Brief: After reading the entries below, report how many lines have the string "draw" in them, giving the number alone.

Stored data:
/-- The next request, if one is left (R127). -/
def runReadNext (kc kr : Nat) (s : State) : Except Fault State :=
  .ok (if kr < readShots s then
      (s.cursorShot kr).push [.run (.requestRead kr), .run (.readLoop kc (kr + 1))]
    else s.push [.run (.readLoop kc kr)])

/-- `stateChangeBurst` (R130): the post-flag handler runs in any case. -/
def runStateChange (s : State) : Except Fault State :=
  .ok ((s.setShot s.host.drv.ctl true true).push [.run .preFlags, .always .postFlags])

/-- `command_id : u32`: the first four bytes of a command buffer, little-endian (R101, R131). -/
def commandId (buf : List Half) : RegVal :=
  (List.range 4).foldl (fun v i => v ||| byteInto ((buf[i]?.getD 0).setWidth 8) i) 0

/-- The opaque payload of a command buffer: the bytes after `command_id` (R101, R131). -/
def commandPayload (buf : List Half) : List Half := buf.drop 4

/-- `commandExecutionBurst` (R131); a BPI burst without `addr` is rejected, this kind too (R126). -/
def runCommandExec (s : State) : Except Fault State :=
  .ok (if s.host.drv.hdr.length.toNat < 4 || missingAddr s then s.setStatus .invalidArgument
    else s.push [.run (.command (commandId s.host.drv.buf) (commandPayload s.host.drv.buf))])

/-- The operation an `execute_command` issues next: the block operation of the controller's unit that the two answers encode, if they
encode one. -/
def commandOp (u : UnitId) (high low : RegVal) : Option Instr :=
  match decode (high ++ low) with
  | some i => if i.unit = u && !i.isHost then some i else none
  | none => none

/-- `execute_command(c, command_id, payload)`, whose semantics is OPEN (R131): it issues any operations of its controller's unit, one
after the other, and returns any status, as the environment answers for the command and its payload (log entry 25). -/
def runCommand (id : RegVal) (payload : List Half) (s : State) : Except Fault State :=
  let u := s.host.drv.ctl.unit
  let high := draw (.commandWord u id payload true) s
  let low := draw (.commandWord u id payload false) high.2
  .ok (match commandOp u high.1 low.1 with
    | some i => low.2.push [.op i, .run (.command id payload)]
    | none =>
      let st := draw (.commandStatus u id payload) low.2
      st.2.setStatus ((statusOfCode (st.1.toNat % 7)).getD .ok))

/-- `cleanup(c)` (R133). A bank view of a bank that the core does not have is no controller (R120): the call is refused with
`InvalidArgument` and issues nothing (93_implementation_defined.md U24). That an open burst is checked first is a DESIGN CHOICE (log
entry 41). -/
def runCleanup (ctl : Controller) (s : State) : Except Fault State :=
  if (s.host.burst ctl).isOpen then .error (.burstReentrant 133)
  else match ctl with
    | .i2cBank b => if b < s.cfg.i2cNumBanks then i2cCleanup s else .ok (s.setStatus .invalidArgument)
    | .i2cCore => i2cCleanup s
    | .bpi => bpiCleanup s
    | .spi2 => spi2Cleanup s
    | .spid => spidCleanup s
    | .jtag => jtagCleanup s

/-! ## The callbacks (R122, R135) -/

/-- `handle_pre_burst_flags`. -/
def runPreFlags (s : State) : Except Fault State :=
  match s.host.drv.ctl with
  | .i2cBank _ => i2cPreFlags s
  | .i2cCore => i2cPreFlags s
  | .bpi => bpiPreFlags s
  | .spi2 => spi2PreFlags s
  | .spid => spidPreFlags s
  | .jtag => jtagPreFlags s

Response to this task: 3